#### DATA FOR PROCESSING:
-- ==== Sys2Proof/Syntax.lean ====
section
/-! DEFINITION. Packets and commands (30_encoding.md R75 to R83): one constructor of `Instr` for each row of
spec/opcode_table.json. -/

namespace Sys2Proof

/-- A packet: four 32-bit words; packet bit `32k + b` is bit `b` of `Wk` (R75). -/
structure Packet where
  w0 : Word
  w1 : Word
  w2 : Word
  w3 : Word
  deriving DecidableEq, Repr

/-- The colour operand of a packet (R79). -/
inductive ColourOperand where
  /-- CSEL = 0: a palette index, 0 to 255 encodable, 0 to 25 legal -/
  | index (idx : Byte)
  /-- CSEL = 1: direct RGB -/
  | rgb (r g b : Byte)
  deriving DecidableEq, Repr

/-- The commands (R82): the fields each one reads (R81), and no others. -/
inductive Instr where
  /-- FILL x, y, colour (R115) -/
  | fill (x y : Coord) (colour : ColourOperand)
  /-- LINE x1, y1, x2, y2, width, colour (R141) -/
  | line (x1 y1 x2 y2 : Coord) (width : Byte) (colour : ColourOperand)
  /-- CLEAR colour (R160) -/
  | clear (colour : ColourOperand)
  /-- SKIP: a packet with an unknown opcode (R83, R161) -/
  | skip (op : Byte)
  deriving DecidableEq, Repr

end Sys2Proof
end

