-- ==== Sys2Proof/Machine/Skip.lean ====
section
/-! DEFINITION. A skipped packet (43_clear_skip.md R161). -/

namespace Sys2Proof.Machine

/-- SKIP (R161): STATUS.SKIP and SKIPCNT, whatever the geometry; no other field of the packet is read. -/
def execSkip (_op : Byte) (s : State) : Result := .next (countSkip s)

end Sys2Proof.Machine
end

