-- ==== Sys2Proof/Tests/Slice0.lean ====
section
/-! SUPPORT. Tests: expected results are those of spec/95_test_vectors.md (named in each comment) or hand
calculations from the rules; and, for each statement with hypotheses, a state and operands that meet them. -/

namespace Sys2Proof.Tests

open Sys2Proof.Machine

/-! ### Helpers -/

/-- Right after reset, with the reference parameters. -/
def base : State := State.powerUp Params.reference [] []

/-- RUN = 1, a buffer of `w` x `h` in CFG_DIM and latched, and the given PIXMEM. -/
def buffer (w h : BitVec 16) (m : Memory) : State :=
  { base with cfgDim := h ++ w, cur := ⟨⟨0#32, 0#32, 0#32, 0#32⟩, w, h⟩, run := true, pixmem := m }

/-- The next state, if the result is one. -/
def nextOf (r : Result) : Option State :=
  match r with
  | .next t => some t
  | .fault _ => none
  | .refused _ => none

/-- The word a 32-bit read at a block offset returns after a result. -/
def wordAt (off : BitVec 25) (r : Result) : Option Word :=
  (nextOf r).bind fun t => (transact (memReadTxn off 4) t).bus.rdata

/-- The pixel word of pixel number `k` of the aperture after a result. -/
def pixelWordAt (k : Nat) (r : Result) : Option Word := wordAt (BitVec.ofNat 25 (apertureBase + 4 * k)) r

/-- STATUS after a result. -/
def statusOf (r : Result) : Option Word := (nextOf r).map statusWord

/-! ### WellFormed: the one check -/

/-- A skipped packet cannot have a known opcode (R83). -/
theorem test_skip_of_known_opcode_is_ill_formed :
    (Instr.skip 0x01#8).wellFormed = false ∧ (Instr.skip 0x02#8).wellFormed = false ∧
      (Instr.skip 0x03#8).wellFormed = false := by decide

theorem test_skip_of_unknown_opcode_is_well_formed :
    (Instr.skip 0x00#8).wellFormed = true ∧ (Instr.skip 0x04#8).wellFormed = true := by decide

/-! ### Decoding: words written out from R76 to R79 and the table of R88 -/

theorem test_decode_fill_palette :
    decodePacket ⟨0x00000001#32, 0x0000FFFF#32, 0#32, 0x0000000D#32⟩ =
      .fill 0xFFFF#16 0x0000#16 (.index 13#8) := by decide

/-- V14: reserved bits and WIDTH set, CSEL = 1; the colour is (0, 0, 13). -/
theorem test_decode_fill_ignored_bits :
    decodePacket ⟨0xFFFFFF01#32, 0#32, 0#32, 0x0000000D#32⟩ =
      .fill 0#16 0#16 (.rgb 0#8 0#8 13#8) := by decide

theorem test_decode_line :
    decodePacket ⟨0x00010002#32, 0x0001FFFD#32, 0x00010002#32, 0x00000002#32⟩ =
      .line 0xFFFD#16 1#16 2#16 1#16 1#8 (.index 2#8) := by decide

/-- C2: CLEAR #123456. -/
theorem test_decode_clear :
    decodePacket ⟨0x00000103#32, 0#32, 0#32, 0x00123456#32⟩ =
      .clear (.rgb 0x12#8 0x34#8 0x56#8) := by decide

theorem test_decode_skip :
    decodePacket ⟨0x0000007F#32, 0#32, 0#32, 0#32⟩ = .skip 0x7F#8 := by decide

theorem test_decode_rejects_other_lengths : decodeWords [1#32, 0#32, 0#32] =
    Except.error (DecodeError.notOnePacket 12) := by rfl

theorem test_decodeTableWord : decodeTableWord 32 0x00000103 = some (.clear (.rgb 0#8 0#8 0#8)) := by
  decide

/-- R88: LINE 5, 5, 5, 5, 8, @13. -/
theorem test_encode_dot : encode (dotInstr 5#16 5#16 8#8 (.index 13#8)) =
    ⟨0x00080002#32, 0x00050005#32, 0x00050005#32, 0x0000000D#32⟩ := by decide

/-- R88: from the text. -/
theorem test_assemble_text : assembleText "line -3, 1, 2, 1, 1, @2".toList =
    some ⟨0x00010002#32, 0x0001FFFD#32, 0x00010002#32, 0x00000002#32⟩ := by decide

/-- A line of P1 with its comment, and a PUSH. -/
theorem test_host_form_text :
    readHostForm "WR   0x00C, 0x0004_0004            ; W = 4, H = 4".toList =
      some (.wr 0x00C#25 0x00040004#32) ∧
    readHostForm "PUSH CLEAR @0                      ; 0x0000_0003".toList =
      some (.push ⟨3#32, 0#32, 0#32, 0#32⟩) := by decide

/-- R90: colour 26 is encodable; 256 is refused. -/
theorem test_wire_colour : wirePacket (.fill 0 0 26) = some ⟨1#32, 0#32, 0#32, 26#32⟩ ∧
    wirePacket (.fill 0 0 256) = none := by decide

/-! ### FILL -/

/-- F10: 3 x 1, words 0x00FF_FFFF, 0xFFFF_FFFF, 0xFFFE_FFFF. -/
def f10 : State := buffer 3#16 1#16
  [(0, 255#8), (1, 255#8), (2, 255#8), (4, 255#8), (5, 255#8), (6, 255#8), (7, 255#8),
   (8, 255#8), (9, 255#8), (10, 254#8), (11, 255#8)]

theorem test_fill_ignores_alpha :
    pixelWordAt 0 (exec (.fill 1#16 0#16 (.index 13#8)) f10) = some 0xFF000000#32 ∧
    pixelWordAt 1 (exec (.fill 1#16 0#16 (.index 13#8)) f10) = some 0xFF000000#32 ∧
    pixelWordAt 2 (exec (.fill 1#16 0#16 (.index 13#8)) f10) = some 0xFFFEFFFF#32 ∧
    (nextOf (exec (.fill 1#16 0#16 (.index 13#8)) f10)).map (fun t => (t.changed, t.fillCnt)) =
      some (true, 2#32) := by decide

/-- R115 (as F5, on a 2 x 2 buffer): (0,0) and (1,1) are black, the other two are not; diagonals do not
connect. -/
theorem test_fill_diagonals_do_not_connect :
    (nextOf (exec (.fill 0#16 0#16 (.rgb 255#8 0#8 0#8))
      (buffer 2#16 2#16 [(4, 1#8), (8, 1#8)]))).map (fun t => (t.changed, t.fillCnt)) =
      some (true, 1#32) := by decide

/-! ### LINE -/

/-- T4, T8 and T9. -/
theorem test_trace : trace 0 0 (-4) 1 = [(0, 0), (-1, 0), (-2, 0), (-3, 1), (-4, 1)] ∧
    trace 0 0 2 1 = [(0, 0), (1, 0), (2, 1)] ∧ trace 2 1 0 0 = [(2, 1), (1, 1), (0, 0)] := by decide

/-- N4: DOT 1,1,2 paints (0,1), (1,0), (1,1); here on a 2 x 2 buffer. -/
theorem test_dot_of_width_two :
    let r := exec (.line 1#16 1#16 1#16 1#16 2#8 (.index 2#8)) (buffer 2#16 2#16 [])
    pixelWordAt 0 r = some 0#32 ∧ pixelWordAt 1 r = some 0xFF0B13EF#32 ∧
      pixelWordAt 2 r = some 0xFF0B13EF#32 ∧ pixelWordAt 3 r = some 0xFF0B13EF#32 := by decide

/-- The stamp of width 6 (r = 3): 26 EDGE cells, 1 INTERIOR. -/
theorem test_stamp_counts :
    ((stampCells 3).filter fun c => cellClass 3 c.1 c.2 = .edge).length = 26 ∧
    ((stampCells 3).filter fun c => cellClass 3 c.1 c.2 = .interior).length = 1 := by decide

/-! ### CLEAR and SKIP -/

/-- C2 and, past the buffer, C1. -/
theorem test_clear_rgb :
    let r := exec (.clear (.rgb 0x12#8 0x34#8 0x56#8)) (buffer 2#16 1#16 [(8, 7#8)])
    pixelWordAt 0 r = some 0xFF563412#32 ∧ pixelWordAt 1 r = some 0xFF563412#32 ∧
      pixelWordAt 2 r = some 7#32 := by decide

/-- C5: SKIPCNT wraps. -/
theorem test_skip_wraps :
    (nextOf (exec (.skip 0x7F#8) { base with skipCnt := 0xFFFFFFFF#32 })).map (·.skipCnt) =
      some 0#32 := by decide

/-- V12: skipped even on an illegal geometry; STATUS = 0x1A. -/
theorem test_step_skip_status :
    statusOf (step (base.withFetchWord 32 0x00000004)) = some 0x0000001A#32 := by decide

/-- V1, V10, V11: CONFIG; BAD_COLOR before BAD_WIDTH; CONFIG before both. V9: BAD_WIDTH. -/
theorem test_step_error_status :
    statusOf (step (base.withFetchWord 32 0x00000003)) = some 0x00000116#32 ∧
    statusOf (step ((buffer 4#16 4#16 []).withFetchWord 128 (0x28 * 2 ^ 96 + 2))) =
      some 0x00000216#32 ∧
    statusOf (step (base.withFetchWord 128 (0x28 * 2 ^ 96 + 2))) = some 0x00000116#32 ∧
    statusOf (step ((buffer 4#16 4#16 []).withFetchWord 128 (0xD * 2 ^ 96 + 3 * 2 ^ 64 + 2))) =
      some 0x00000316#32 := by decide

/-! ### Registers and the bus -/

/-- B1, B2, B3, L1-7. -/
theorem test_constant_registers :
    wordAt 0x000#25 (.next base) = some 0x53435242#32 ∧ wordAt 0x004#25 (.next base) = some 0x00100400#32 ∧
    wordAt 0x008#25 (.next base) = some 0x00100000#32 ∧ wordAt 0x088#25 (.next base) = some 0x00EF130B#32 ∧
    wordAt 0x0E4#25 (.next base) = some 0x00D1A3A4#32 ∧ wordAt 0x0E8#25 (.next base) = some 0#32 := by
  decide

/-- B7, B8, B9, B10: BusError. -/
theorem test_bus_errors :
    (transact (memReadTxn 0x100#25 4) base).bus = .readError ∧
    (transact (memReadTxn 0x014#25 2) base).bus = .readError ∧
    (transact (memReadTxn 0x1000002#25 4) base).bus = .readError ∧
    (transact (memReadTxn 0x1400000#25 1) base).bus = .readError := by decide

/-- Pixel (0, 0) is palette 2, A = 255. -/
def redPixel : State := { base with pixmem := [(0, 0xEF#8), (1, 0x13#8), (2, 0x0B#8), (3, 0xFF#8)] }

/-- B11, B12, B13: words, and bytes and halves in their lanes. -/
theorem test_byte_lanes :
    (transact (memReadTxn 0x1000000#25 4) redPixel).bus = .readData 0xFF0B13EF#32 ∧
    (transact (memReadTxn 0x1000001#25 1) redPixel).bus = .readData 0x00001300#32 ∧
    (transact (memReadTxn 0x1000003#25 1) redPixel).bus = .readData 0xFF000000#32 ∧
    (transact (memReadTxn 0x1000002#25 2) redPixel).bus = .readData 0xFF0B0000#32 := by decide

/-- B14: an 8-bit write. -/
theorem test_byte_write :
    Memory.read (transact (memWriteTxn 0x1000001#25 1 0#32) redPixel).pixmem 1 = 0#8 ∧
    Memory.read (transact (memWriteTxn 0x1000001#25 1 0#32) redPixel).pixmem 2 = 0x0B#8 := by decide

/-- STATUS = 0x316: DONE, ERR, IDLE and BAD_WIDTH. -/
def after0316 : State :=
  { base with events := ⟨true, true, false, true, false⟩, errCode := .badWidth }

/-- B15, B16. -/
theorem test_status_write :
    wordAt 0x014#25 (.next after0316) = some 0x00000316#32 ∧
    wordAt 0x014#25 (.next (transact (memWriteTxn 0x014#25 4 0x4#32) after0316)) = some 0x12#32 ∧
    wordAt 0x014#25 (.next (transact (memWriteTxn 0x014#25 4 0#32) after0316)) = some 0x316#32 := by
  decide

/-- B20, B21: irq. -/
theorem test_irq :
    irq after0316 = false ∧ irq (transact (memWriteTxn 0x018#25 4 0x4#32) after0316) = true ∧
    irq (transact (memWriteTxn 0x014#25 4 0x4#32)
      (transact (memWriteTxn 0x018#25 4 0x4#32) after0316)) = false := by decide

/-- X1: a byte written before the reset keeps the new value, the others the old. -/
theorem test_reset_during_clear :
    (nextOf (step { (buffer 1#16 1#16 []).withFetchWord 32 0x00000003 with
      inputs := [.reset [1, 3]] })).map (fun t => (t.pixmem, t.busy, t.cfgDim)) =
      some ([(1, 255#8), (3, 255#8)], false, 0#32) := by decide

/-- The canonical form drops a byte that reads as unlisted. -/
theorem test_write_keeps_canonical_form :
    Memory.write (Memory.write (Memory.write [] 5 1#8) 2 3#8) 5 0#8 = [(2, 3#8)] := by decide

/-! ### Witnesses: states and operands that meet the statements' hypotheses -/

/-- A packet of `CLEAR @0`. -/
def clearPacket : Packet := ⟨3#32, 0#32, 0#32, 0#32⟩

/-- A state that keeps the invariant, with a command running, another queued, and inputs to come. -/
def running (ins : List Input) : State :=
  { buffer 1#16 1#16 [(2, 9#8)] with
    busy := true, cur := ⟨clearPacket, 1#16, 1#16⟩, queue := [clearPacket], inputs := ins }

/-- The same, idle. -/
def waiting (run : Bool) (q : List Packet) (ins : List Input) : State :=
  { running ins with busy := false, run := run, queue := q }

/-- EveryStepKeepsTheInvariant, NoStepStops, EngineDrainsTheQueue, ReplayIsDeterministic,
HeldAccessIsPerformed: the invariant holds of it, whatever inputs come. -/
theorem witness_inv_running (ins : List Input) : Inv (running ins) :=
  have h : Inv (running []) :=
    ⟨by decide, by decide, by decide, by decide, rfl, fun _ => by decide, by decide⟩
  ⟨h.1, h.2, h.3, h.4, h.5, h.6, h.7⟩

/-- ReplayFromClearForgetsPixmem. -/
theorem witness_inv_waiting (ins : List Input) : Inv (waiting true [clearPacket] ins) :=
  have h : Inv (waiting true [clearPacket] []) :=
    ⟨by decide, by decide, by decide, by decide, rfl, fun _ => by decide, by decide⟩
  ⟨h.1, h.2, h.3, h.4, h.5, h.6, h.7⟩

/-- EveryStepKeepsTheFillCount. -/
theorem witness_countInv_running : CountInv (running [.engine]) := ⟨by decide, by decide⟩

/-- DecodeOfEncodeIsTheCommand. -/
theorem witness_wellFormed : (Instr.line 0x8000#16 0x7FFF#16 0#16 1#16 0#8 (.index 255#8)).wellFormed =
    true ∧ (Instr.skip 0xFF#8).wellFormed = true := by decide

/-- IgnoredBitsHaveNoEffect: two packets that differ in ignored bits only. -/
theorem witness_ignored_bits : readBits ⟨0xFF00FE03#32, 5#32, 6#32, 0xFFFFFF0D#32⟩ =
    readBits ⟨0x00000003#32, 0#32, 0#32, 0x0000000D#32⟩ := by decide

/-- OpcodeSelectsTheCommand: each clause. -/
theorem witness_opcodes :
    (0x00000001#32).extractLsb' 0 8 = 0x01#8 ∧ (0xFFFFFF02#32).extractLsb' 0 8 = 0x02#8 ∧
    (0x00000103#32).extractLsb' 0 8 = 0x03#8 ∧ (0x00000100#32).extractLsb' 0 8 = 0x00#8 := by decide

/-- AssembledLineDecodes: both clauses at the ends of their ranges. -/
theorem witness_operand_ranges :
    (assemble (.line (-32768) 32767 0 0 255 (.index 255))).isSome = true ∧
    assemble (.line (-32769) 0 0 0 1 (.index 0)) = none ∧
    assemble (.line 0 32768 0 0 1 (.index 0)) = none ∧
    assemble (.line 0 0 0 0 256 (.index 0)) = none ∧
    assemble (.line 0 0 0 0 0 (.index (-1))) = none := by decide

#### THE PROBLEM:
The total wanted is the number of lines in the entries above that contain "running". Give it alone.

#### WRITTEN ANSWER:
6